As a basic technology at physical layer of mobile communications,non-orthogonal multiple access has been attracting wide attention across the academia and the industry.During the standardization of the fifth-generation (5G) of mobile communications,3GPP conducted preliminary study on non-orthogonal multiple access without reaching the consensus to standardize the technology.Since 2017,there have been a number of breakthroughs in the area of massive access by academic researchers.With the consideration of finite codeword length,several information-theoretic capacity bounds were derived for non-orthogonal unsourced transmission,showing the enormous performance advantage over orthogonal multiple access.Meanwhile,channel coding for multi-user systems has become a hot topic in academia,and is being combined with the compressed sensing technology for active user detection and the estimation of wireless channels in massive access.Extensive papers on scheduling-based superposition transmissions are also seen in academia,for instance,rate-splitting multiple access (RSMA),etc.In early 2022,an emerging technology initiative(ETI) was formed in IEEE–Next-Generation Multiple Access (NGMA) with the purpose of encouraging research on multiple access in academia and industry,and their collaboration.In May 2022,new multiple access (NMA) task force group was created in IMT-2030 Promotion Group of China,with the hope to accelerate the study on transmission schemes,channel coding and modulation,receiver algorithms,system performance analysis,etc.The NMA group would facilitate the early harmonization of technical solutions,prepare for the input to ITU-R Technical Trends of IMT-2030 and provide design guidance of multiple access in 6G air interface standards to be started in 2025.

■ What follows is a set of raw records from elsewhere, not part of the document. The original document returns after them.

/-! ### setOct -/

@[simp] theorem State.setOct_ctl (k : Nat) (v : List Byte) : (s.setOct k v).ctl = s.ctl := rfl
@[simp] theorem State.setOct_fuses (k : Nat) (v : List Byte) : (s.setOct k v).fuses = s.fuses := rfl
@[simp] theorem State.setOct_flash (k : Nat) (v : List Byte) : (s.setOct k v).flash = s.flash := rfl
@[simp] theorem State.setOct_sec (k : Nat) (v : List Byte) : (s.setOct k v).sec = s.sec := rfl
@[simp] theorem State.setOct_time (k : Nat) (v : List Byte) : (s.setOct k v).time = s.time := rfl
@[simp] theorem State.setOct_cycle (k : Nat) (v : List Byte) : (s.setOct k v).cycle = s.cycle := rfl
@[simp] theorem State.setOct_nums (k : Nat) (v : List Byte) : (s.setOct k v).nums = s.nums := rfl
@[simp] theorem State.setOct_octs (k : Nat) (v : List Byte) : (s.setOct k v).octs = SMap.set (dfltOct k) s.octs k v := rfl
@[simp] theorem State.setOct_txn (k : Nat) (v : List Byte) : (s.setOct k v).txn = s.txn := rfl
@[simp] theorem State.setOct_hopper (k : Nat) (v : List Byte) : (s.setOct k v).hopper = s.hopper := rfl
@[simp] theorem State.setOct_host (k : Nat) (v : List Byte) : (s.setOct k v).host = s.host := rfl
@[simp] theorem State.setOct_job (k : Nat) (v : List Byte) : (s.setOct k v).job = s.job := rfl
@[simp] theorem State.setOct_records (k : Nat) (v : List Byte) : (s.setOct k v).records = s.records := rfl
@[simp] theorem State.setOct_plots (k : Nat) (v : List Byte) : (s.setOct k v).plots = s.plots := rfl
@[simp] theorem State.setOct_pool (k : Nat) (v : List Byte) : (s.setOct k v).pool = s.pool := rfl
@[simp] theorem State.setOct_tokens (k : Nat) (v : List Byte) : (s.setOct k v).tokens = s.tokens := rfl
@[simp] theorem State.setOct_aheadTokens (k : Nat) (v : List Byte) : (s.setOct k v).aheadTokens = s.aheadTokens := rfl
@[simp] theorem State.setOct_fabric (k : Nat) (v : List Byte) : (s.setOct k v).fabric = s.fabric := rfl
@[simp] theorem State.setOct_seasons (k : Nat) (v : List Byte) : (s.setOct k v).seasons = s.seasons := rfl
@[simp] theorem State.setOct_acre (k : Nat) (v : List Byte) : (s.setOct k v).acre = s.acre := rfl
@[simp] theorem State.setOct_tiers (k : Nat) (v : List Byte) : (s.setOct k v).tiers = s.tiers := rfl
@[simp] theorem State.setOct_recovery (k : Nat) (v : List Byte) : (s.setOct k v).recovery = s.recovery := rfl
@[simp] theorem State.setOct_harvest (k : Nat) (v : List Byte) : (s.setOct k v).harvest = s.harvest := rfl
@[simp] theorem State.setOct_power (k : Nat) (v : List Byte) : (s.setOct k v).power = s.power := rfl
@[simp] theorem State.setOct_freeCount (k : Nat) (v : List Byte) : (s.setOct k v).freeCount = s.freeCount := rfl
@[simp] theorem State.setOct_outbox (k : Nat) (v : List Byte) : (s.setOct k v).outbox = s.outbox := rfl
@[simp] theorem State.setOct_pending (k : Nat) (v : List Byte) : (s.setOct k v).pending = s.pending := rfl
@[simp] theorem State.setOct_num (k : Nat) (v : List Byte) (j : Nat) : (s.setOct k v).num j = s.num j := rfl
@[simp] theorem State.setOct_plotAt (k : Nat) (v : List Byte) (j : Nat) : (s.setOct k v).plotAt j = s.plotAt j := rfl
@[simp] theorem State.setOct_portAt (k : Nat) (v : List Byte) (j : Nat) : (s.setOct k v).portAt j = s.portAt j := rfl
@[simp] theorem State.setOct_serving (k : Nat) (v : List Byte) : (s.setOct k v).serving = s.serving := rfl
@[simp] theorem State.setOct_held (k : Nat) (v : List Byte) : (s.setOct k v).held = s.held := rfl
@[simp] theorem State.setOct_rank (k : Nat) (v : List Byte) : (s.setOct k v).rank = s.rank := rfl
@[simp] theorem State.setOct_teamSize (k : Nat) (v : List Byte) : (s.setOct k v).teamSize = s.teamSize := rfl
@[simp] theorem State.setOct_formed (k : Nat) (v : List Byte) : (s.setOct k v).formed = s.formed := rfl
@[simp] theorem State.setOct_isLead (k : Nat) (v : List Byte) : (s.setOct k v).isLead = s.isLead := rfl

/-! ### bump -/

@[simp] theorem State.bump_ctl (k n : Nat) : (s.bump k n).ctl = s.ctl := rfl
@[simp] theorem State.bump_fuses (k n : Nat) : (s.bump k n).fuses = s.fuses := rfl
@[simp] theorem State.bump_flash (k n : Nat) : (s.bump k n).flash = s.flash := rfl
@[simp] theorem State.bump_sec (k n : Nat) : (s.bump k n).sec = s.sec := rfl
@[simp] theorem State.bump_time (k n : Nat) : (s.bump k n).time = s.time := rfl
@[simp] theorem State.bump_cycle (k n : Nat) : (s.bump k n).cycle = s.cycle := rfl
@[simp] theorem State.bump_nums (k n : Nat) : (s.bump k n).nums = SMap.set (dfltNum k) s.nums k (stick (widthOf k) (s.num k) n) := rfl
@[simp] theorem State.bump_octs (k n : Nat) : (s.bump k n).octs = s.octs := rfl
@[simp] theorem State.bump_txn (k n : Nat) : (s.bump k n).txn = s.txn := rfl
@[simp] theorem State.bump_hopper (k n : Nat) : (s.bump k n).hopper = s.hopper := rfl
@[simp] theorem State.bump_host (k n : Nat) : (s.bump k n).host = s.host := rfl
@[simp] theorem State.bump_job (k n : Nat) : (s.bump k n).job = s.job := rfl
@[simp] theorem State.bump_records (k n : Nat) : (s.bump k n).records = s.records := rfl
@[simp] theorem State.bump_plots (k n : Nat) : (s.bump k n).plots = s.plots := rfl
@[simp] theorem State.bump_pool (k n : Nat) : (s.bump k n).pool = s.pool := rfl
@[simp] theorem State.bump_tokens (k n : Nat) : (s.bump k n).tokens = s.tokens := rfl
@[simp] theorem State.bump_aheadTokens (k n : Nat) : (s.bump k n).aheadTokens = s.aheadTokens := rfl
@[simp] theorem State.bump_fabric (k n : Nat) : (s.bump k n).fabric = s.fabric := rfl
@[simp] theorem State.bump_seasons (k n : Nat) : (s.bump k n).seasons = s.seasons := rfl
@[simp] theorem State.bump_acre (k n : Nat) : (s.bump k n).acre = s.acre := rfl
@[simp] theorem State.bump_tiers (k n : Nat) : (s.bump k n).tiers = s.tiers := rfl
@[simp] theorem State.bump_recovery (k n : Nat) : (s.bump k n).recovery = s.recovery := rfl
@[simp] theorem State.bump_harvest (k n : Nat) : (s.bump k n).harvest = s.harvest := rfl
@[simp] theorem State.bump_power (k n : Nat) : (s.bump k n).power = s.power := rfl
@[simp] theorem State.bump_freeCount (k n : Nat) : (s.bump k n).freeCount = s.freeCount := rfl
@[simp] theorem State.bump_outbox (k n : Nat) : (s.bump k n).outbox = s.outbox := rfl
@[simp] theorem State.bump_pending (k n : Nat) : (s.bump k n).pending = s.pending := rfl
@[simp] theorem State.bump_oct (k n : Nat) (j : Nat) : (s.bump k n).oct j = s.oct j := rfl
@[simp] theorem State.bump_plotAt (k n : Nat) (j : Nat) : (s.bump k n).plotAt j = s.plotAt j := rfl
@[simp] theorem State.bump_portAt (k n : Nat) (j : Nat) : (s.bump k n).portAt j = s.portAt j := rfl
@[simp] theorem State.bump_serving (k n : Nat) : (s.bump k n).serving = s.serving := rfl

This feature topic is aimed at encouraging academic researchers and industry engineers to explore and discuss use scenarios,fundamental theories,technical challenges and breakthrough of 6G new multiple access.Most of the guest editors are affiliated with the leader institutes or companies that see the importance of engineering feasibility and would play important roles in pushing forward new multiple access technology.

The accepted papers cover topics about unsourced multiple access for massive Internet-of-Things (IoT)including both terrestrial networks and low-earth orbit (LEO) satellites,multiple access technologies for high mobility scenarios and device-to-device(D2D) scenarios,the multi-antenna-based spatial-dimension multiple access schemes.A brief account of each of these papers is given below.We hope this special issue may inspire future research works in related fields.

The connection density requirement for 6G massive IoT can be more than a magnitude higher than that of 5G,e.g.,from 106 devices/km2 to 107～108 devices/km2.Massive IoT traffic also features small payload,making traditional multi-step random access highly inefficient.Unsourced multiple access is a promising research direction to support a large number of IoT devices with very low signaling overhead and access delay.In the article entitled “Design Framework of Unsourced Multiple Access for 6G Massive IoT”,the authors proposed a rather complete design of unsourced multiple access in which two key parts: a compressed sensing module for active user detection,and a sparse interleaver-division multiple access (SIDMA) module are simulated side by side on a same platform.With a proper combination of compressed sensing matrix,a convolutional encoder,receiver algorithms,the simulated performance results appear superior to the state-of-the-art benchmark,yet with relatively less complicated processing.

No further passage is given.